* _Task goal_
Print the whole listing below again, exactly as given.

* _Record extracts_

/-- A packet in the receive buffer, with its lane, and whether its credits are still to be returned on the link that brought it (R332). -/
structure RxEnt where
  pkt : Packet
  lane : Nat
  counted : Bool
  deriving DecidableEq, Repr

/-- What an end holds of its handshake (R316 to R319): the HELLO and CERT of both ends, its ephemeral private key, its PROOF
and the partner's, the finish key, and how far it has come. -/
structure HsSt where
  own : Option Hello
  partner : Option Hello
  partnerCert : Option (List Byte)
  leaf : List Byte
  priv : Nat
  proofOwn : List Byte
  proofPartner : Option (List Byte)
  finKey : List Byte
  finSeq : Option Nat
  finAcked : Bool
  finSeen : Bool
  deriving DecidableEq, Repr

/-- No handshake. -/
def HsSt.init : HsSt := ⟨none, none, none, [], 0, [], none, [], none, false, false⟩

/-- A key update under way (R319): the random, private key and public key of the REKEY this end has sent. -/
structure RekeySt where
  random : List Byte
  priv : Nat
  epub : List Byte
  deriving DecidableEq, Repr

/-- A transit grant: at an exit port its ledger entry, at an entry port the credit held (R312). -/
structure TransitGrant where
  key : RsvKey
  port : Nat
  lane : Nat
  units : Nat
  expiry : Nat
  deriving DecidableEq, Repr

/-- An engine's contribution at a station (R258, R261): computation (0 anchors, 1 values), level, slice, the staged partial,
its time, and whether it was merged or sent. -/
structure LvOwn where
  ph : Nat
  level : Nat
  id : SliceId
  part : Option Part
  carrier : Bool
  at_ : Nat
  sent : Bool
  deriving DecidableEq, Repr

/-- Consecutive slices of a context for which a station owes its engine (R236, R261). -/
structure LvOwed where
  ph : Nat
  level : Nat
  ctx : Nat
  epoch : Nat
  k : Nat
  n : Nat
  deriving DecidableEq, Repr

/-- A half held at a station, or a slice at a level root (R260). -/
structure LvSlot where
  ph : Nat
  level : Nat
  id : SliceId
  root : Bool
  share : Nat
  part : Part
  wait : Nat
  expiry : Nat
  src : SrcAddr
  deriving DecidableEq, Repr

/-- What a port's link pond holds (R260): contributions, slots, slices completed at a level root as (computation, level, slice),
the system anchors of slices, and the 256-entry owed table. -/
structure LvSt where
  owns : List LvOwn
  slots : List LvSlot
  done : List (Nat × Nat × SliceId)
  anchors : List AnchEnt
  owed : List LvOwed
  deriving DecidableEq, Repr

/-- What a link port holds beside its objects (chapter 13). `since` is when it entered its state; `wantNak` asks for NAK in its
next frame, `nakAt` is when it last did; `freed` and `told` are the cumulative credit counts of the 12 classes as freed and
as last sent; `credits` and `got` those of the sender; `arb` holds the transmit requesters of R310; `echo` is what the next TIME frame
echoes, `flaggedTx` the last T_TX stamps that carried a flag (R335, R420). `msgq` holds fragments of messages that wait for room in the replay
buffer (R308), `relayq` what relay forwards (R334), `rxs` the signals that wait in the receive buffer for the wake from Calm (R410),
`rxCount` the items received of each class, `dataSince` the DATA frames since the last credit unit and `freedAt` the time of the first
change since (R307); `stallAt` is the time from which items of each class have waited with their credits unchanged, `progAt` that of the last
ACK progress and `lastRx` that of the last verified frame (R331). -/
structure PortSt where
  since : Nat
  upAt : Nat
  announced : Bool
  ownLanes : Nat
  partnerLanes : Nat
  widening : Bool
  hs : HsSt
  tx : KeySt
  rx : KeySt
  rxNew : Option KeySt
  rxOld : Option (KeySt × Nat)
  rekey : Option RekeySt
  seqNext : Nat
  expect : Nat
  replay : List ReplayEnt
  ackAt : Nat
  wantNak : Bool
  nakAt : Nat
  hunt : Option Nat
  msg : Option RxMsg
  inbox : List (Nat × List Byte)
  rxLanes : SMap (Option RxPkt)
  rxq : List RxEnt
  freed : List Nat
  told : List Nat
  credits : List Nat
  got : List Nat
  txq : List TxPkt
  sigq : List TxSig
  arb : SMap ReqSt
  sat : List Nat
  ctrl : Nat
  window : Nat
  ledger : List TransitGrant
  tcred : List TransitGrant
  treq : List LReq
  viols : List Nat
  flaps : List Nat
  holdMul : Nat
  echo : Option (Nat × Nat × Bool × Bool)
  flaggedTx : List Nat
  lv : LvSt
  msgq : List (List (List Byte))
  relayq : List RelayItem
  rxs : List TxSig
  rxCount : List Nat
  dataSince : Nat
  freedAt : Nat
  stallAt : List Nat
  progAt : Nat
  lastRx : Nat
  deriving DecidableEq, Repr

/-- Twelve zero counts. -/
def counts0 : List Nat := List.replicate 12 0

/-- A port after reset. -/
def PortSt.init : PortSt :=
  ⟨0, 0, false, 0xFF, 0, false, HsSt.init, KeySt.null, KeySt.null, none, none, none, 0, 0, [], 0, false, 0, none, none, [], [],
    [], counts0, counts0, counts0, counts0, [], [], [], [], 0, 0, [], [], [], [], [], 1, none, [], ⟨[], [], [], [], []⟩, [], [], [], counts0, 0, 0,
    counts0, 0, 0⟩

/-- A frame that a port has sent. -/
structure SentFrame where
  port : Nat
  frame : Frame
  deriving DecidableEq, Repr

/-! ### Chapters 15 to 20: what the engine holds as a whole -/

/-- A stored link-state note with the time it came (R322). -/
structure NoteEnt where
  note : Note
  at_ : Nat
  deriving DecidableEq, Repr

/-- A requester's selection in a window object at a node (R150, R213, R280). -/
structure SelEnt where
  who : Requester
  node : Node
  idx : Nat
  v : Nat
  deriving DecidableEq, Repr

/-- A staged write of a commit group (R382): the object, and a scalar's `value` or the `data` of a TABLE or STR at byte `off`. -/
structure Staged where
  node : Node
  inst : Nat
  idx : Nat
  sub : Nat
  value : Nat
  blob : Bool
  off : Nat
  data : List Byte
  tend : Bool
  deriving DecidableEq, Repr

/-- An open commit group (R382): its requester, when it was opened, and its writes in order. -/
structure Group where
  who : Requester
  at_ : Nat
  writes : List Staged
  deriving DecidableEq, Repr

/-- The commit under way (R383): its group, the write that ordered it, the start of its present round, and its generation once it
has one. -/
structure Commit where
  group : Group
  req : DictReq
  start : Nat
  gen : Option Nat
  deriving DecidableEq, Repr

/-- A request at the agent of field `f` whose segments are incomplete (R388). -/
structure PartReq where
  f : Nat
  req : DictReq
  at_ : Nat
  deriving DecidableEq, Repr

/-- A management request that waits for its reply (R393): the bytes that its response repeats, and when it was sent. -/
structure MgmtOut where
  head : List Byte
  at_ : Nat
  deriving DecidableEq, Repr

/-- A TIME exchange on the parent port (R420). -/
structure Exch where
  port : Nat
  a1 : Nat
  b0 : Nat
  b1 : Nat
  a2 : Nat
  deriving DecidableEq, Repr

/-- The test access port (R460, R461): the instruction in force, whether it was turned into BYPASS for want of its condition, the
boundary register, what SAMPLE captured, the value of the data register selected, and whether the pins are driven from the
boundary register. -/
structure TapSt where
  ir : Nat
  refused : Bool
  boundary : List Bool
  captured : List Bool
  dr : Nat
  driven : Bool
  deriving DecidableEq, Repr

* _Answer for this exercise_
/-- A packet in the receive buffer, with its lane, and whether its credits are still to be returned on the link that brought it (R332). -/
structure RxEnt where
  pkt : Packet
  lane : Nat
  counted : Bool
  deriving DecidableEq, Repr

/-- What an end holds of its handshake (R316 to R319): the HELLO and CERT of both ends, its ephemeral private key, its PROOF
and the partner's, the finish key, and how far it has come. -/
structure HsSt where
  own : Option Hello
  partner : Option Hello
  partnerCert : Option (List Byte)
  leaf : List Byte
  priv : Nat
  proofOwn : List Byte
  proofPartner : Option (List Byte)
  finKey : List Byte
  finSeq : Option Nat
  finAcked : Bool
  finSeen : Bool
  deriving DecidableEq, Repr

/-- No handshake. -/
def HsSt.init : HsSt := ⟨none, none, none, [], 0, [], none, [], none, false, false⟩

/-- A key update under way (R319): the random, private key and public key of the REKEY this end has sent. -/
structure RekeySt where
  random : List Byte
  priv : Nat
  epub : List Byte
  deriving DecidableEq, Repr

/-- A transit grant: at an exit port its ledger entry, at an entry port the credit held (R312). -/
structure TransitGrant where
  key : RsvKey
  port : Nat
  lane : Nat
  units : Nat
  expiry : Nat
  deriving DecidableEq, Repr

/-- An engine's contribution at a station (R258, R261): computation (0 anchors, 1 values), level, slice, the staged partial,
its time, and whether it was merged or sent. -/
structure LvOwn where
  ph : Nat
  level : Nat
  id : SliceId
  part : Option Part
  carrier : Bool
  at_ : Nat
  sent : Bool
  deriving DecidableEq, Repr

/-- Consecutive slices of a context for which a station owes its engine (R236, R261). -/
structure LvOwed where
  ph : Nat
  level : Nat
  ctx : Nat
  epoch : Nat
  k : Nat
  n : Nat
  deriving DecidableEq, Repr

/-- A half held at a station, or a slice at a level root (R260). -/
structure LvSlot where
  ph : Nat
  level : Nat
  id : SliceId
  root : Bool
  share : Nat
  part : Part
  wait : Nat
  expiry : Nat
  src : SrcAddr
  deriving DecidableEq, Repr

/-- What a port's link pond holds (R260): contributions, slots, slices completed at a level root as (computation, level, slice),
the system anchors of slices, and the 256-entry owed table. -/
structure LvSt where
  owns : List LvOwn
  slots : List LvSlot
  done : List (Nat × Nat × SliceId)
  anchors : List AnchEnt
  owed : List LvOwed
  deriving DecidableEq, Repr

/-- What a link port holds beside its objects (chapter 13). `since` is when it entered its state; `wantNak` asks for NAK in its
next frame, `nakAt` is when it last did; `freed` and `told` are the cumulative credit counts of the 12 classes as freed and
as last sent; `credits` and `got` those of the sender; `arb` holds the transmit requesters of R310; `echo` is what the next TIME frame
echoes, `flaggedTx` the last T_TX stamps that carried a flag (R335, R420). `msgq` holds fragments of messages that wait for room in the replay
buffer (R308), `relayq` what relay forwards (R334), `rxs` the signals that wait in the receive buffer for the wake from Calm (R410),
`rxCount` the items received of each class, `dataSince` the DATA frames since the last credit unit and `freedAt` the time of the first
change since (R307); `stallAt` is the time from which items of each class have waited with their credits unchanged, `progAt` that of the last
ACK progress and `lastRx` that of the last verified frame (R331). -/
structure PortSt where
  since : Nat
  upAt : Nat
  announced : Bool
  ownLanes : Nat
  partnerLanes : Nat
  widening : Bool
  hs : HsSt
  tx : KeySt
  rx : KeySt
  rxNew : Option KeySt
  rxOld : Option (KeySt × Nat)
  rekey : Option RekeySt
  seqNext : Nat
  expect : Nat
  replay : List ReplayEnt
  ackAt : Nat
  wantNak : Bool
  nakAt : Nat
  hunt : Option Nat
  msg : Option RxMsg
  inbox : List (Nat × List Byte)
  rxLanes : SMap (Option RxPkt)
  rxq : List RxEnt
  freed : List Nat
  told : List Nat
  credits : List Nat
  got : List Nat
  txq : List TxPkt
  sigq : List TxSig
  arb : SMap ReqSt
  sat : List Nat
  ctrl : Nat
  window : Nat
  ledger : List TransitGrant
  tcred : List TransitGrant
  treq : List LReq
  viols : List Nat
  flaps : List Nat
  holdMul : Nat
  echo : Option (Nat × Nat × Bool × Bool)
  flaggedTx : List Nat
  lv : LvSt
  msgq : List (List (List Byte))
  relayq : List RelayItem
  rxs : List TxSig
  rxCount : List Nat
  dataSince : Nat
  freedAt : Nat
  stallAt : List Nat
  progAt : Nat
  lastRx : Nat
  deriving DecidableEq, Repr

/-- Twelve zero counts. -/
def counts0 : List Nat := List.replicate 12 0

/-- A port after reset. -/
def PortSt.init : PortSt :=
  ⟨0, 0, false, 0xFF, 0, false, HsSt.init, KeySt.null, KeySt.null, none, none, none, 0, 0, [], 0, false, 0, none, none, [], [],
    [], counts0, counts0, counts0, counts0, [], [], [], [], 0, 0, [], [], [], [], [], 1, none, [], ⟨[], [], [], [], []⟩, [], [], [], counts0, 0, 0,
    counts0, 0, 0⟩

/-- A frame that a port has sent. -/
structure SentFrame where
  port : Nat
  frame : Frame
  deriving DecidableEq, Repr

/-! ### Chapters 15 to 20: what the engine holds as a whole -/

/-- A stored link-state note with the time it came (R322). -/
structure NoteEnt where
  note : Note
  at_ : Nat
  deriving DecidableEq, Repr

/-- A requester's selection in a window object at a node (R150, R213, R280). -/
structure SelEnt where
  who : Requester
  node : Node
  idx : Nat
  v : Nat
  deriving DecidableEq, Repr

/-- A staged write of a commit group (R382): the object, and a scalar's `value` or the `data` of a TABLE or STR at byte `off`. -/
structure Staged where
  node : Node
  inst : Nat
  idx : Nat
  sub : Nat
  value : Nat
  blob : Bool
  off : Nat
  data : List Byte
  tend : Bool
  deriving DecidableEq, Repr

/-- An open commit group (R382): its requester, when it was opened, and its writes in order. -/
structure Group where
  who : Requester
  at_ : Nat
  writes : List Staged
  deriving DecidableEq, Repr

/-- The commit under way (R383): its group, the write that ordered it, the start of its present round, and its generation once it
has one. -/
structure Commit where
  group : Group
  req : DictReq
  start : Nat
  gen : Option Nat
  deriving DecidableEq, Repr

/-- A request at the agent of field `f` whose segments are incomplete (R388). -/
structure PartReq where
  f : Nat
  req : DictReq
  at_ : Nat
  deriving DecidableEq, Repr

/-- A management request that waits for its reply (R393): the bytes that its response repeats, and when it was sent. -/
structure MgmtOut where
  head : List Byte
  at_ : Nat
  deriving DecidableEq, Repr

/-- A TIME exchange on the parent port (R420). -/
structure Exch where
  port : Nat
  a1 : Nat
  b0 : Nat
  b1 : Nat
  a2 : Nat
  deriving DecidableEq, Repr

/-- The test access port (R460, R461): the instruction in force, whether it was turned into BYPASS for want of its condition, the
boundary register, what SAMPLE captured, the value of the data register selected, and whether the pins are driven from the
boundary register. -/
structure TapSt where
  ir : Nat
  refused : Bool
  boundary : List Bool
  captured : List Bool
  dr : Nat
  driven : Bool
  deriving DecidableEq, Repr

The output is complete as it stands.